The robot moves to a dedicated viewing pose.
The user selects board corners manually on screen.
A homography matrix maps perspective view to an orthogonal board view.
Coordinates are saved for repeatable startup without full recalibration.
6. Game intelligence and robot execution
The decision core orchestrates rule logic, perception and robot motion.
Modular functions enforce FFJD-compliant behavior.
Mandatory captures: enforced whenever available.
Chains and promotion: multi-captures and automatic queen promotion are handled natively.
State recovery: board scan can resynchronize game state after interruptions.
After each human turn, the system compares previous and current board states to infer move origin and destination.

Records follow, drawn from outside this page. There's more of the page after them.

/-- 11 R343 to R354, R368, 08 R232, 12 R383 to R386: how beads come into a bank, leave it and go on. -/
def Obligations.BeadsStartHaltAndResume : Prop :=
  ∀ s : State,
    (∃ t, exec .dispatchRound s = .next t ∧ t.hub.roundAt = s.now + 1) ∧
    (s.hub.beads = [] → s.strands = [] → s.q.preemptBy = false →
      exec .dispatchRound s = .next { s with hub := { s.hub with heads := [], roundAt := s.now + 1 } }) ∧
    (∀ b n, s.hub.beads = [b] → b.ready = some n → s.strands = [b.strand.toNat] → s.queued b.strand.toNat = false →
      s.hub.clasp (wClasp (rWord1 b.record)) = none → s.hub.map = [s.core.phys] → s.idleFor b = true → s.admits b 0 = true →
      s.q.preemptBy = false → ∃ t, exec .dispatchRound s = .next t ∧ t.hub.beads = [] ∧ t.c = s.c ∧ t.q = s.q ∧ t.mem = s.mem ∧
        t.hub.placing = [(bindHome b 0 false, if s.q.state = .empty then s.core.bank else !s.core.bank, s.startAt b)]) ∧
    (∀ b bank at0 l, s.hub.placing = (b, bank, at0) :: l → b.saved = none → bank = s.core.bank ∨ s.q.state ≠ .active →
      ∃ t, exec .beadStart s = .next t ∧ t.hub.placing = l ∧ t.core.bank = bank ∧
      t.q = { state := .active, placedAt := s.hub.placedAt } ∧ t.c.pc = BitVec.ofNat 64 (fld b.record.toNat 4 60 * 16) ∧ t.c.sys = b.record.getLsbD 107 ∧
      t.c.bead = b.record.extractLsb' 64 64 ∧ t.c.home = b.record.extractLsb' 128 64 ∧ t.c.since = BitVec.ofNat 48 s.now ∧
      (∀ r : BitVec 5, t.c.rx r = if 1 ≤ r.toNat ∧ r.toNat ≤ 4 then b.record.extractLsb' (128 + 64 * r.toNat) 64 else 0) ∧
      t.core.scache = [] ∧ t.c.fpcr = 0 ∧ t.c.fpsr = 0 ∧ t.c.wstr = none ∧ t.c.port = Vector.replicate 8 none) ∧
    (s.tileQueue s.core.bank = [] → ∃ t, exec .preemptionHalt s = .next t ∧ t.q.state = .draining ∧ t.q.resume = window s.c s.q ∧
      t.c = { landAll { s.c with preempt := BitVec.ofNat 8 (min 255 (s.c.preempt.toNat + 1)) } s.q.shadows with latch := Vector.replicate 3 none } ∧
      t.q.vq = [] ∧ t.q.mq = [] ∧ t.mem = s.mem) ∧
    (∀ n, s.q.state = .empty → s.oq.state = .draining → s.oq.wait = .watch n → n ≤ s.now → s.core.parked = false →
      ∃ t, exec .contextDrainFinal s = .next t ∧ t.oq = { s.oq with state := .drained, wait := .none } ∧ t.oc = s.oc ∧
        t.c = s.c ∧ t.q = s.q) ∧
    (s.q.state = .empty → s.oq.state ≠ .active → s.bankReady s.oc s.oq = true → ∃ t, exec .resumption s = .next t ∧ t.core.bank = (!s.core.bank) ∧
      t.q.state = .active ∧ t.c.since = BitVec.ofNat 48 s.now) ∧
    (s.q.state = .draining → s.oq.state = .empty → ∃ t, exec .resumption s = .next t ∧ t.q.state = .active ∧ t.c.since = BitVec.ofNat 48 s.now ∧
      (s.q.resume.2.1 = 0 → s.q.resume.2.2.2 = 0 → t.c.pc = s.q.resume.1)) ∧
    (∀ b, s.arg = .flag b → s.oq.state = .translation → s.q.state ≠ .translation → b = (!s.core.bank) →
      (∃ t, exec .translationRetry s = .next t ∧ t = { s with oq := { s.oq with eligible := true }, undo := t.undo }) ∧
      (∃ t, exec .translationFail s = .next t ∧ t = { s with oq := { s.oq with eligible := true, atVector := true }, undo := t.undo })) ∧
    (∃ t, exec .resetCore s = .next t ∧ t.c = {} ∧ t.q = {} ∧ t.oc = {} ∧ t.oq = {} ∧ t.outs = [] ∧ t.core.planes = [] ∧ t.core.scache = []) ∧
    (∀ b r, s.arg = .region b r → b.toNat = s.board → r.toNat = regionOfCore s.core.phys → s.undo = [] → (∀ n, s.q.wait ≠ .scan n) →
      (s.hub.reports.filter fun x => x.1 == b.toNat && x.2.1 == r.toNat).length < 16 →
      ∃ t, exec .strikeReport s = .next t ∧ t.c = s.c ∧ t.core = { s.core with strikes := t.core.strikes } ∧
        t.core.strikes.toNat % 2 ^ 32 = min (s.core.strikes.toNat % 2 ^ 32 + 1) 0xFFFFFFFF ∧
        t.core.strikes.toNat / 2 ^ 32 = r.toNat ∧ (b.toNat, r.toNat, s.now) ∈ t.hub.reports) ∧
    (∀ n c r, s.arg = .barrier n [] → s.hub.clasp n = some c → c.released = some r → s.c.claspNo = n → s.q.cbarAt ≠ none → s.q.cbarRel = none →
      ∃ t, exec .barrierRelease s = .next t ∧ t.q = { s.q with cbarRel := some r } ∧ t.c = s.c ∧ t.mem = s.mem) ∧
    (s.hub.beads.length < s.hub.waitSize → s.core.removal = false → ∃ t, exec .cbarSuspend s = .next t ∧ t.c = {} ∧ t.q = {} ∧
      t.hub.beads.length = s.hub.beads.length + 1 ∧ ∃ b ∈ t.hub.beads, b.gang = true ∧ b.record = suspendRecord s 1 0)

/-- 08 R231, R232, 09 R277, R278, 10 R324, 11 R337 to R339, 12 Table 12-14: what the host and other packages do to the machine. -/
def Obligations.HostAndPackagesReachTheMachine : Prop :=
  ∀ (s : State) (a : DWord) (len p n : Nat) (bs : List Byte) (m : BitVec 16) (v : DWord) (k : BitVec 8),
    (s.arg = .tail m v → s.lcap m.toNat = 0 ∨ 2 ^ s.lcap m.toNat < (v.toNat % 2 ^ 32 + 2 ^ 32 - s.strandHead m.toNat) % 2 ^ 32 →
      ∃ t, exec .strandTailWrite s = .next t ∧ t = s.post 6 0 0xFFFF 0 (BitVec.ofNat 64 (m.toNat + v.toNat % 2 ^ 32 * 2 ^ 32)) 0) ∧
    (s.arg = .tail m v → s.lcap m.toNat ≠ 0 → (v.toNat % 2 ^ 32 + 2 ^ 32 - s.strandHead m.toNat) % 2 ^ 32 ≤ 2 ^ s.lcap m.toNat →
      ∃ t, exec .strandTailWrite s = .next t ∧ t.c = s.c ∧ t = (s.setTail m.toNat (v.toNat % 2 ^ 32)).noteReady) ∧
    (s.arg = .hub (.objectTable a n) → ∃ t, exec .hubConfigurationWrite s = .next t ∧ t = { s with hub := { s.hub with otNext := some (a.toNat, n) } }) ∧
    (s.arg = .hub (.waitPool a n) → ∃ t, exec .hubConfigurationWrite s = .next t ∧ t = { s with hub := { s.hub with waitBase := a.toNat, waitSize := n } }) ∧
    (s.arg = .hub (.errorStrand m) → ∃ t, exec .hubConfigurationWrite s = .next t ∧ t.hub.errorStrand = some m ∧ t.c = s.c ∧
      (s.hub.owed = none → t = { s with hub := { s.hub with errorStrand := some m } }) ∧
      (s.hub.owed ≠ none → s.lcap m.toNat ≠ 0 → t.hub.owed = none)) ∧
    (∀ e, s.arg = .exe e → ∃ t, exec .executableRegistration s = .next t ∧
      t = if Exe.ok e then { s with hub := { s.hub with exes := e :: s.hub.exes } } else s) ∧
    (∃ t, exec .objectInvalidation s = .next t ∧ OnlyHub s t ∧ t.hub.otNext = none ∧
      (t.hub.otBase, t.hub.otSize) = s.hub.otNext.getD (s.hub.otBase, s.hub.otSize) ∧
      ∀ c, c ∈ t.hub.otCells ↔ c ∈ s.mem.cells ∧ t.hub.otBase ≤ c.1 ∧ c.1 < t.hub.otBase + 16 * t.hub.otSize) ∧
    (∀ present, s.arg = .page p present → (∀ o ∈ s.outs, s.writesRange o (p * 4096) 4096 = false ∧ s.readsRange o (p * 4096) 4096 = false) →
      ∃ t, exec .atsInvalidation s = .next t ∧ OnlyHub s t ∧
        (p ∈ t.hub.pages ↔ present = true) ∧ ∀ q, q ≠ p → (q ∈ t.hub.pages ↔ q ∈ s.hub.pages)) ∧
    (∀ present o, s.arg = .page p present → o ∈ s.outs → s.writesRange o (p * 4096) 4096 = true ∨ s.readsRange o (p * 4096) 4096 = true →
      exec .atsInvalidation s = .next { s with agenda := (s.now + 1, .atsInvalidation, .page p present) :: s.agenda }) ∧
    (s.arg = .package k → s.outs = [] → ∃ t, exec .linkDown s = .next t ∧ OnlyHub s t ∧ k.toNat ∈ t.hub.lost ∧ ∀ h ∈ t.hub.hops, h.1 ≠ k.toNat) ∧
    (s.arg = .package k → ∃ t, exec .routeRestore s = .next t ∧ t = { s with hub := { s.hub with lost := t.hub.lost } } ∧ k.toNat ∉ t.hub.lost) ∧
    (∀ i ∈ [Instr.cxlMemAccess, .remotePackageAccess], deviceHalf a.toNat = true → s.hub.boot.recovery = false → s.hub.power.step ≠ 7 →
      (s.arg = .access p a len (some bs) → Sound s → Within [{ addr := a.toNat, bytes := bs }] → ∃ t, exec i s = .next t ∧ t.c = s.c ∧
        ∀ x, t.mem.byte x = (pieceByte [{ addr := a.toNat, bytes := bs }] x).getD (s.mem.byte x)) ∧
      (s.arg = .access p a len none → Clean s → ∃ t, exec i s = .next t ∧ t.c = s.c ∧ t.mem = s.mem ∧ t.hub.answer = s.mem.bytes a.toNat len)) ∧
    (deviceHalf a.toNat = false → s.arg = .access p a len none → ∃ t, exec .cxlCacheRecall s = .next t ∧ OnlyHub s t ∧
      t.hub.answer = s.mem.bytes a.toNat len ∧ ∀ l, l ∈ t.hub.engines ↔ l ∈ s.hub.engines ∧ l.line ∉ lines64 a.toNat (max len 1)) ∧
    (s.arg = .access p a len none → s.hub.power.step = 7 →
      exec .fallBackReadRequest s = .next { s with agenda := (s.now + 1, .fallBackReadRequest, s.arg) :: s.agenda }) ∧
    (s.arg = .access p a len none → s.hub.power.step ≠ 7 → ∃ t, exec .fallBackReadRequest s = .next t ∧ t = { s with hub := { s.hub with answer := t.hub.answer } } ∧
      ((∀ x ∈ s.hub.access, x.1 ≠ p) → t.hub.answer = []) ∧
      (bcHome a.toNat = true → (∃ x ∈ s.hub.access, x.1 = p ∧ x.2.1 ≤ a.toNat ∧ a.toNat + len ≤ x.2.2) →
        t.hub.answer = (List.range len).map fun i => s.stackByte (a.toNat + i)))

Invalid states trigger user correction through the GUI.
Decision hierarchy:
Priority 1: mandatory captures.
Priority 2: active defense of threatened pieces.
Priority 3: advancement toward promotion.
Priority 4: random safe move when needed.
Decision pipeline used by the bot.
Each move is executed as safe sub-steps: approach, descent, grasp, transit and release.
7. Embedded software integration
The complete stack was deployed on Raspberry Pi 5 (8 GB) to make the system fully standalone.
Startup sequence of the embedded demonstrator.
Multithreading: GUI stays responsive while vision and robot logic run in parallel.
Field deployment: remote access via Tailscale (SSH/VNC) and touchscreen integration for plug-and-play demos.